Dataset records
————————

/-- One merge keeps the invariant (41_tree_builder R122). -/
theorem merging_step {s0 s : State} {n : Nat} {P : List Byte} {w : Byte → Nat} {f : Nat → Tree}
    (h : Merging s0 s n P w f) (hn : n ≤ 256) (hq : 2 ≤ s.pq.length) (fuel : Nat) :
    ∃ t f', Merging s0 t n P w f' ∧ t.pq.length + 1 = s.pq.length ∧
      mergeLoop (fuel + 1) s = mergeLoop fuel t := by
  have hk : s.nnode < 511 := by have := h.count; omega
  have lt : ∀ j ∈ s.pq, j < s.nnode := fun j hj =>
    List.mem_range.1 (h.children.mem_iff.1 (List.mem_append_right _ hj))
  -- the two lowest members
  obtain ⟨a, ha, hamin, pa⟩ := queuePopMin_eq (s := s) (by intro h0; rw [h0] at hq; simp at hq)
  have p1 := List.perm_cons_erase ha
  have l1 := p1.length_eq
  simp only [List.length_cons] at l1
  let s1 : State := { s with pq := s.pq.erase a }
  obtain ⟨b, hb, hbmin, pb⟩ := queuePopMin_eq (s := s1) (by
    intro h0
    have : s.pq.erase a = [] := h0
    rw [this] at l1
    simp at l1
    omega)
  have hb : b ∈ s.pq.erase a := hb
  have hbmin : ∀ j ∈ s.pq.erase a, j = b ∨ keyLess s b j := hbmin
  have p2 := List.perm_cons_erase hb
  have nd : s.pq.Nodup := h.rising.imp fun hlt => Nat.ne_of_lt hlt
  have hab : b ≠ a := fun e => by
    have := (List.Nodup.mem_erase_iff nd).1 hb
    exact this.1 e
  have hbq : b ∈ s.pq := List.mem_of_mem_erase hb
  let R := (s.pq.erase a).erase b
  have pq2 : s.pq.Perm (a :: b :: R) := p1.trans (p2.cons a)
  have lR := pq2.length_eq
  simp only [List.length_cons] at lR
  have hkab : keyLess s a b := (hamin b hbq).resolve_left hab
  have memR : ∀ j ∈ R, j ∈ s.pq ∧ keyLess s b j := by
    intro j hj
    have hj1 : j ∈ s.pq.erase a := List.mem_of_mem_erase hj
    have nd1 : (s.pq.erase a).Nodup := nd.erase a
    exact ⟨List.mem_of_mem_erase hj1,
      (hbmin j hj1).resolve_left ((List.Nodup.mem_erase_iff nd1).1 hj).1⟩
  have ltR : ∀ j ∈ R, j < s.nnode := fun j hj => lt j (memR j hj).1
  have hak := lt a ha
  have hbk := lt b hbq
  -- the new node
  let x := internalRecord a b ((nodeAt s a).weight + (nodeAt s b).weight)
  let t : State := { s with
    node := s.node.setIfInBounds s.nnode x
    pq := R ++ [s.nnode]
    nnode := s.nnode + 1 }
  have hnode : ∀ k, nodeAt t k = if k = s.nnode then x else nodeAt s k :=
    fun k => nodeAt_set s s.nnode k x hk
  have hnew : nodeAt t s.nnode = x := by rw [hnode, if_pos rfl]
  have hold : ∀ k, k ≠ s.nnode → nodeAt t k = nodeAt s k := fun k hne => by rw [hnode, if_neg hne]
  have hne : ∀ {k}, k < s.nnode → k ≠ s.nnode := fun hlt => Nat.ne_of_lt hlt
  let f' : Nat → Tree := fun j => if j = s.nnode then .node (f a) (f b) else f j
  have hf' : ∀ j, j < s.nnode → f' j = f j := fun j hj => if_neg (hne hj)
  have hfn : f' s.nnode = .node (f a) (f b) := if_pos rfl
  have rangeDrop : (List.range (s.nnode + 1)).drop n = (List.range s.nnode).drop n ++ [s.nnode] := by
    rw [List.range_succ, List.drop_append_of_le_length (by simpa using h.ge)]
  have inner : ∀ k < s.nnode, (nodeAt s k).kind = .internal →
      (nodeAt s k).left < k ∧ (nodeAt s k).right < k := by
    intro k hk hi
    by_cases hkn : k < n
    · rw [h.leafKind k hkn] at hi; cases hi
    · have := h.records k (by omega) hk; exact ⟨this.1, this.2.1⟩
  have same : ∀ {tr : Tree} {j : Nat}, j < s.nnode → holdsTree s j tr = true →
      holdsTree t j tr = true :=
    fun hj ht => holdsTree_below inner (fun k hk => hold k (hne hk)) hj ht
  have wa := h.trees a hak
  have wb := h.trees b hbk
  have mapR : ∀ {β : Type} (g : Tree → β), (R.map fun j => g (f' j)) = R.map fun j => g (f j) :=
    fun g => List.map_congr_left fun j hj => by rw [hf' j (ltR j hj)]
  have sumS : ∀ g : Tree → Nat, (s.pq.map fun j => g (f j)).sum =
      g (f a) + (g (f b) + (R.map fun j => g (f j)).sum) := fun g => by
    rw [(pq2.map fun j => g (f j)).sum_eq]; simp
  have sumT : ∀ g : Tree → Nat, (t.pq.map fun j => g (f' j)).sum =
      (R.map fun j => g (f j)).sum + g (.node (f a) (f b)) := fun g => by
    show ((R ++ [s.nnode]).map fun j => g (f' j)).sum = _
    rw [List.map_append, List.sum_append, mapR, List.map_cons, List.map_nil, hfn]
    simp
  refine ⟨t, f', ?_, ?_, ?_⟩
  · constructor
    case rising =>
      show (R ++ [s.nnode]).Pairwise (· < ·)
      refine List.pairwise_append.2 ⟨erase_rising (erase_rising h.rising a) b, by simp, ?_⟩
      intro j hj k hk
      rw [List.mem_singleton.1 hk]
      exact ltR j hj
    case ge => show n ≤ s.nnode + 1; have := h.ge; omega
    case count =>
      show s.nnode + 1 + (R ++ [s.nnode]).length = 2 * n
      have := h.count
      simp only [List.length_append, List.length_singleton]
      omega
    case trees =>
      intro j hj
      by_cases hjn : j = s.nnode
      · subst hjn
        rw [hfn, hnew]
        refine ⟨holdsTree_node.2 ⟨hk, by rw [hnew]; rfl, ?_, ?_⟩, ?_⟩
        · rw [hnew]; exact same hak wa.1
        · rw [hnew]; exact same hbk wb.1
        · show (nodeAt s a).weight + (nodeAt s b).weight = _
          rw [wa.2, wb.2]
          rfl
      · have hj : j < s.nnode + 1 := hj
        have hj' : j < s.nnode := by omega
        rw [hf' j hj', hold j hjn]
        exact ⟨same hj' (h.trees j hj').1, (h.trees j hj').2⟩
    case children =>
      have hc : childList t n = childList s n ++ [a, b] := by
        show ((List.range (s.nnode + 1)).drop n).flatMap _ = _
        rw [rangeDrop, List.flatMap_append]
        congr 1
        · refine List.flatMap_congr fun k hk' => ?_
          have : k ∈ List.range s.nnode := List.mem_of_mem_drop hk'
          rw [hold k (hne (List.mem_range.1 this))]
        · simp [hnew, x, internalRecord]
      show (childList t n ++ (R ++ [s.nnode])).Perm (List.range (s.nnode + 1))
      rw [hc, List.range_succ, ← List.append_assoc]
      refine List.Perm.append_right _ ?_
      refine List.Perm.trans ?_ h.children
      rw [List.append_assoc]
      exact List.Perm.append_left _ pq2.symm
    case leaves =>
      show ((R ++ [s.nnode]).flatMap fun j => treeLeaves (f' j)).Perm P
      refine List.Perm.trans ?_ h.leaves
      have e1 : (R.flatMap fun j => treeLeaves (f' j)) = R.flatMap fun j => treeLeaves (f j) :=
        List.flatMap_congr fun j hj => by rw [hf' j (ltR j hj)]
      rw [List.flatMap_append, e1, List.flatMap_cons, List.flatMap_nil, hfn, List.append_nil]
      refine List.Perm.trans ?_ (pq2.flatMap_right _).symm
      rw [List.flatMap_cons, List.flatMap_cons, ← List.append_assoc]
      exact List.perm_append_comm
    case sizes =>
      have e1 := sumS treeSize
      have e2 := sumT treeSize
      have := h.sizes
      show (t.pq.map fun j => treeSize (f' j)).sum = s.nnode + 1
      simp only [treeSize] at e2
      omega
    case bound =>
      have hw : ∀ z ∈ R, (nodeAt s a).weight ≤ (nodeAt s z).weight ∧
          (nodeAt s b).weight ≤ (nodeAt s z).weight := by
        intro z hz
        have := keyLess_weight (memR z hz).2
        have := keyLess_weight hkab
        omega
      have hb' := bounded_merge (k := s.nnode) (w' := fun j => (nodeAt t j).weight) h.bound pq2 hw
        h.total fun z hz => by rw [hold z (hne (ltR z hz))]
      have e1 := sumS (treeCost w)
      have e2 := sumT (treeCost w)
      simp only [treeCost, ← wa.2, ← wb.2] at e2
      have ec : (t.pq.map fun j => treeCost w (f' j)).sum =
          (s.pq.map fun j => treeCost w (f j)).sum +
            ((nodeAt s a).weight + (nodeAt s b).weight) := by omega
      rw [ec]
      exact hb'
    case leafKind =>
      intro k hkn
      rw [hold k (by have := h.ge; omega)]
      exact h.leafKind k hkn
    case records =>
      intro k hkn hk'
      have hk' : k < s.nnode + 1 := hk'
      by_cases hkk : k = s.nnode
      · subst hkk
        rw [hnew]
        refine ⟨hak, hbk, ?_, ?_⟩
        · exact (keyLess_congr (hold a (hne hak)) (hold b (hne hbk))).2 hkab
        · show x = internalRecord a b ((nodeAt t a).weight + (nodeAt t b).weight)
          rw [hold a (hne hak), hold b (hne hbk)]
      · obtain ⟨r1, r2, r3, r4⟩ := h.records k hkn (by omega)
        rw [hold k hkk]
        refine ⟨r1, r2, ?_, ?_⟩
        · exact (keyLess_congr (hold _ (by omega)) (hold _ (by omega))).2 r3
        · rw [hold _ (by omega : (nodeAt s k).left ≠ s.nnode),
            hold _ (by omega : (nodeAt s k).right ≠ s.nnode)]
          exact r4
    case lowest =>
      intro k hkn hk' j hj hnc
      have hk' : k < s.nnode + 1 := hk'
      by_cases hkk : k = s.nnode
      · subst hkk
        have hjc : j ∉ childList s n := by
          intro hm
          obtain ⟨m, hm1, hm2⟩ := List.mem_flatMap.1 hm
          have hm3 : m < s.nnode := List.mem_range.1 (List.mem_of_mem_drop hm1)
          have hm4 : n ≤ m := by
            rw [List.mem_iff_getElem] at hm1
            obtain ⟨i, hi, rfl⟩ := hm1
            simp
          have := hnc m hm4 hm3
          rw [hold m (hne hm3)] at this
          simp at hm2
          rcases hm2 with h | h
          · exact this.1 h.symm
          · exact this.2 h.symm
        have hjq : j ∈ s.pq := by
          have : j ∈ childList s n ++ s.pq := h.children.mem_iff.2 (List.mem_range.2 hj)
          exact (List.mem_append.1 this).resolve_left hjc
        rw [hnew]
        show j = a ∨ j = b ∨ keyLess t b j
        rcases List.mem_cons.1 (pq2.mem_iff.1 hjq) with h1 | h1
        · exact .inl h1
        · rcases List.mem_cons.1 h1 with h1 | h1
          · exact .inr (.inl h1)
          · exact .inr (.inr ((keyLess_congr (hold b (hne hbk)) (hold j (hne hj))).2 (memR j h1).2))
      · have hr := h.records k hkn (by omega)
        have := h.lowest k hkn (by omega) j hj fun m hm1 hm2 => by
          have := hnc m hm1 hm2
          rwa [hold m (by omega)] at this
        rw [hold k hkk]
        rcases this with h1 | h1 | h1
        · exact .inl h1
        · exact .inr (.inl h1)
        · exact .inr (.inr ((keyLess_congr (hold _ (by omega)) (hold _ (by omega))).2 h1))
    case outside =>
      intro k hk'
      have hk' : k < n ∨ s.nnode + 1 ≤ k := hk'
      have := h.ge
      rw [hold k (by omega)]
      exact h.outside k (by omega)
    case rest => show t = _; rw [show t = { s with node := t.node, pq := t.pq, nnode := t.nnode } from rfl, h.rest]
  · show (R ++ [s.nnode]).length + 1 = _
    simp only [List.length_append, List.length_singleton]
    omega
  · have hq' : ¬ s.pq.length ≤ 1 := by omega
    have ra : ∀ u : State, u.node = s.node → readNode u a = .ok (nodeAt s a) := fun u hu => by
      rw [readNode_eq (by omega), nodeAt_congr hu]
    have rb : ∀ u : State, u.node = s.node → readNode u b = .ok (nodeAt s b) := fun u hu => by
      rw [readNode_eq (by omega), nodeAt_congr hu]
    let s2 : State := { s with pq := R }
    have pb' : queuePopMin s1 = .ok (b, s2) := pb
    have hw : writeNode s2 s2.nnode x = .ok { s2 with node := s2.node.setIfInBounds s2.nnode x } :=
      writeNode_eq x hk
    simp only [mergeLoop, hq', if_false, pa, ok_bind]
    rw [show ({ s with pq := s.pq.erase a } : State) = s1 from rfl, pb']
    simp only [ok_bind]
    rw [ra s2 rfl, ok_bind, rb s2 rfl, ok_bind]
    rw [show internalRecord a b ((nodeAt s a).weight + (nodeAt s b).weight) = x from rfl, hw, ok_bind]
    have : setInsert s.nnode R = R ++ [s.nnode] := setInsert_last ltR
    simp only [queuePush, s2, this]
    rfl
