theorem writerFlush_reseat (s : State) : writerFlush (reseat m p s) = (writerFlush s).map (reseat m p) := by
  unfold writerFlush
  rw [show (reseat m p s).bw = s.bw from rfl]
  split
  · exact writerSend_reseat s
  · rfl

theorem putBits_reseat (bits : List Bool) : ∀ s : State,
    putBits bits (reseat m p s) = (putBits bits s).map (reseat m p) := by
  induction bits with
  | nil => intro s; rfl
  | cons b bits ih => intro s; exact bind_map (writerPut_reseat b s) fun t _ => ih t

theorem packLoop_reseat {n : Nat} : ∀ {i : Nat} {s : State}, SameInput m s → i + n ≤ s.inLen →
    packLoop n i (reseat m p s) = (packLoop n i s).map (reseat m p) := by
  induction n with
  | zero => intro i s _ _; rfl
  | succ n ih =>
    intro i s h hi
    simp only [packLoop, memReadByte_input h (show i < s.inLen by omega)]
    refine bind_same fun b _ => bind_map (putBits_reseat _ s) fun t ht => ?_
    have k := putBits_keeps ht
    exact ih (by simpa [SameInput, k.ib, k.inLen] using h) (by rw [k.inLen]; omega)

theorem packBody_reseat {s : State} (h : SameInput m s) :
    packBody (reseat m p s) = (packBody s).map (reseat m p) := by
  have e := packLoop_reseat (m := m) (p := p) (n := s.inLen) (i := 0) (s := writerInit .pb s) h
    (Nat.le_of_eq (Nat.zero_add _))
  refine bind_map e fun t _ => bind_map (writerFlush_reseat t) fun u _ => ?_
  rw [apply_ite (Except.map (reseat m p))]
  rfl

/-! ### The serializer -/

theorem emitNode_reseat (fuel : Nat) : ∀ (i : Nat) (s : State),
    emitNode fuel i (reseat m p s) = (emitNode fuel i s).map (reseat m p) := by
  induction fuel with
  | zero => intro i s; rfl
  | succ fuel ih =>
    intro i s
    refine bind_same (x := readNode s i) fun x _ => ?_
    cases x.kind with
    | leaf => exact putBits_reseat _ s
    | internal =>
      exact bind_map (writerPut_reseat false s) fun t _ =>
        bind_map (ih x.left t) fun u _ => ih x.right u

theorem describeTree_reseat (s : State) :
    describeTree (reseat m p s) = (describeTree s).map (reseat m p) := by
  have e : emitTree (writerInit .td (reseat m p s)) =
      (emitTree (writerInit .td s)).map (reseat m p) := by
    unfold emitTree
    rw [show (writerInit .td (reseat m p s)).nnode = (writerInit .td s).nnode from rfl]
    split
    · exact emitNode_reseat _ _ (writerInit .td s)
    · rfl
  exact bind_map e fun t _ => bind_map (writerFlush_reseat t) fun _ _ => rfl

theorem memRead_reseat (s : State) {n : BufName} (hn : n ≠ .ib) : ∀ (k a : Nat),
    memRead (reseat m p s) n a k = memRead s n a k := by
  have hb : buffer (reseat m p s) n = buffer s n := by
    cases n with
    | ib => exact absurd rfl hn
    | _ => rfl
  intro k
  induction k with
  | zero => intro a; rfl
  | succ k ih => intro a; simp only [memRead, memReadByte, hb, ih]

theorem assemble_reseat (s : State) : assemble (reseat m p s) = (assemble s).map (reseat m p) := by
  refine bind_map (memWrite_reseat (by simp) 0 _) fun t _ => ?_
  rw [memRead_reseat t (by simp)]
  refine bind_same fun d _ => bind_map (memWrite_reseat (by simp) 4 d) fun u _ => ?_
  refine bind_map (memWrite_reseat (s := u) (by simp) (4 + u.tdLen) _) fun v _ => ?_
  have e := memRead_reseat (m := m) (p := p) { v with payOff := 8 + v.tdLen } (n := .pb) (by simp)
    v.payLen 0
  refine Eq.trans (congrArg (· >>= _) e) (bind_same fun q _ => ?_)
  exact bind_map (memWrite_reseat (s := { v with payOff := 8 + v.tdLen }) (by simp) _ q) fun _ _ => rfl

theorem serialBody_reseat (s : State) : serialBody (reseat m p s) = (serialBody s).map (reseat m p) :=
  bind_map (describeTree_reseat s) fun t _ => assemble_reseat t

/-- The body of COMPRESS depends on the input alone. -/
theorem compressBody_reseat {s : State} (h : SameInput m s) :
    compressBody (reseat m p s) = (compressBody s).map (reseat m p) := by
  refine bind_map (fcountBody_reseat h) fun t1 h1 => bind_map (tbuildBody_reseat t1) fun t2 h2 =>
    bind_map (cgenBody_reseat t2) fun t3 h3 => ?_
  have k := ((fcountBody_keeps h1).trans (tbuildBody_keeps h2)).trans (cgenBody_keeps h3)
  exact bind_map (packBody_reseat (by simpa [SameInput, k.ib, k.inLen] using h)) fun t4 _ =>
    serialBody_reseat t4

/-! ### The reader -/

/-- The reader reads within the input. -/
abbrev ReaderInside (s : State) : Prop := s.br.base + ceil8 s.br.limit ≤ s.inLen

theorem readerGet_reseat {s : State} (h : SameInput m s) (hr : ReaderInside s) :
    readerGet (reseat m p s) = (readerGet s).map (reseatRet m p) := by
  unfold readerGet
  rw [show (reseat m p s).br = s.br from rfl]
  split
  · rename_i hlt
    rw [memReadByte_input h (by unfold ReaderInside ceil8 at hr; omega)]
    exact bind_same fun b _ => rfl
  · rfl

theorem readerGetBits_reseat {n : Nat} : ∀ {v : Nat} {s : State}, SameInput m s → ReaderInside s →
    readerGetBits n v (reseat m p s) = (readerGetBits n v s).map (reseatRet m p) := by
  induction n with
  | zero => intro v s _ _; rfl
  | succ n ih =>
    intro v s h hr
    refine bind_map (readerGet_reseat h hr) fun x hx => ?_
    obtain ⟨b, t⟩ := x
    obtain ⟨-, -, rfl⟩ := readerGet_ok hx
    exact ih (s := skipBits 1 s) h hr

theorem nodeDue_reseat (s : State) : nodeDue (reseat m p s) = nodeDue s := rfl

theorem allocNode_reseat (x : Node) (s : State) :
    allocNode x (reseat m p s) = (allocNode x s).map (reseatRet m p) :=
  bind_map (writeNode_reseat s s.nnode x) fun _ _ => rfl

theorem deserNode_reseat (fuel : Nat) : ∀ {s : State}, SameInput m s → ReaderInside s →
    deserNode fuel (reseat m p s) = (deserNode fuel s).map (reseatRet m p) := by
  induction fuel with
  | zero => intro s _ _; exact bind_same (x := nodeDue s) fun _ _ => rfl
  | succ fuel ih =>
    intro s h hr
    refine bind_same (x := nodeDue s) fun _ _ => bind_map (readerGet_reseat h hr) fun x hx => ?_
    obtain ⟨b, t⟩ := x
    obtain ⟨-, -, rfl⟩ := readerGet_ok hx
    cases b
    · refine bind_map (allocNode_reseat Node.zero (skipBits 1 s)) fun x hx => ?_
      obtain ⟨i, t⟩ := x
      obtain ⟨u, hu, ht⟩ := bind_eq_ok.1 hx
      cases ht
      obtain ⟨-, rfl⟩ := writeNode_ok.1 hu
      refine bind_map (ih (s := allocated Node.zero (skipBits 1 s)) h hr) fun y hy => ?_
      obtain ⟨l, a⟩ := y
      obtain ⟨-, tr, -, -, -, ra⟩ := deserNode_ok hy
      have k := deserNode_keeps hy
      refine bind_map (ih (s := a) (by simpa [SameInput, k.ib, k.inLen] using h)
        (by unfold ReaderInside; rw [k.inLen, ra.br]; exact hr)) fun z _ => ?_
      refine bind_same (x := readNode z.2 _) fun w _ => ?_
      exact bind_map (writeNode_reseat z.2 _ _) fun _ _ => rfl
    · simp only [if_true]
      rw [show readerRem (reseatRet m p (true, skipBits 1 s)).2 = readerRem (skipBits 1 s) from rfl]
      split
      · rfl
      · refine bind_map (readerGetBits_reseat (s := skipBits 1 s) h hr) fun x _ => ?_
        exact bind_map (allocNode_reseat _ x.2) fun _ _ => rfl

/-! ### PARSE -/

theorem readField32_reseat {s : State} {a : Nat} (h : SameInput m s) (ha : a + 4 ≤ s.inLen) :
    readField32 (reseat m p s) a = readField32 s a := by
  simp only [readField32, memReadByte_input h (show a < s.inLen by omega),
    memReadByte_input h (show a + 1 < s.inLen by omega),
    memReadByte_input h (show a + 2 < s.inLen by omega),
    memReadByte_input h (show a + 3 < s.inLen by omega)]

theorem headerField_reseat (w : Word) (s : State) :
    headerField w (reseat m p s) = (headerField w s).map (reseat m p) := by
  unfold headerField
  rw [show (reseat m p s).inLen = s.inLen from rfl]
  split
  · rfl
  split
  · rfl
  split <;> rfl

theorem metadataField_reseat (w : Word) (s : State) :
    metadataField w (reseat m p s) = (metadataField w s).map (reseat m p) := by
  unfold metadataField checkPayload
  rw [show (reseat m p s).inLen = s.inLen from rfl, show (reseat m p s).tdLen = s.tdLen from rfl]
  split
  · rfl
  split
  · rfl
  split
  · rfl
  split <;> rfl

theorem parseTree_reseat {s : State} (h : SameInput m s) (hl : 4 + s.tdLen ≤ s.inLen) :
    parseTree (reseat m p s) = (parseTree s).map (reseat m p) := by
  unfold parseTree
  rw [show (reseat m p s).tdLen = s.tdLen from rfl]
  split
  · have e := deserNode_reseat (m := m) (p := p) parseDepth (s := readerInit 4 (8 * s.tdLen) s) h
      (by simp only [ReaderInside, readerInit, ceil8]; omega)
    refine bind_map e fun x _ => ?_
    rw [apply_ite (Except.map (reseat m p))]
    rfl
  · rfl

theorem parseTree_tdLen {s t : State} (h : parseTree s = .ok t) : t.tdLen = s.tdLen := by
  unfold parseTree at h
  split at h
  · obtain ⟨⟨r, u⟩, h1, h⟩ := bind_eq_ok.1 h
    obtain ⟨-, tr, -, -, -, e⟩ := deserNode_ok h1
    simp only at h
    split at h
    · cases h
    · cases h; exact e.tdLen
  · cases h; rfl

theorem parseBody_reseat {s : State} (h : SameInput m s) :
    parseBody (reseat m p s) = (parseBody s).map (reseat m p) := by
  unfold parseBody
  rw [show (reseat m p s).inLen = s.inLen from rfl]
  split
  · rfl
  · rw [readField32_reseat h (by omega)]
    refine bind_same fun w _ => bind_map (headerField_reseat w s) fun t ht => ?_
    obtain ⟨hl, rfl⟩ := headerField_ok ht
    refine bind_map (parseTree_reseat (s := { s with tdLen := w.toNat }) h (by simp only; omega))
      fun u hu => ?_
    have k := parseTree_keeps hu
    have ku : u.tdLen = w.toNat := parseTree_tdLen hu
    have ki : u.inLen = s.inLen := k.inLen
    refine Eq.trans (congrArg (· >>= _) (readField32_reseat (s := u) (a := 4 + u.tdLen)
      (by simpa [SameInput, k.ib, k.inLen] using h) (by omega))) ?_
    exact bind_same fun v _ => metadataField_reseat v u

————————

YOUR OBJECTIVE →
In the data above, find the line that contains "refine ⟨t, f', ?_, ?_, ?_⟩" and the line that contains "rw [hfn, hnew]". Repeat exactly those lines and every line between them, and only those.

EXERCISE ANSWER →
  refine ⟨t, f', ?_, ?_, ?_⟩
  · constructor
    case rising =>
      show (R ++ [s.nnode]).Pairwise (· < ·)
      refine List.pairwise_append.2 ⟨erase_rising (erase_rising h.rising a) b, by simp, ?_⟩
      intro j hj k hk
      rw [List.mem_singleton.1 hk]
      exact ltR j hj
    case ge => show n ≤ s.nnode + 1; have := h.ge; omega
    case count =>
      show s.nnode + 1 + (R ++ [s.nnode]).length = 2 * n
      have := h.count
      simp only [List.length_append, List.length_singleton]
      omega
    case trees =>
      intro j hj
      by_cases hjn : j = s.nnode
      · subst hjn
        rw [hfn, hnew]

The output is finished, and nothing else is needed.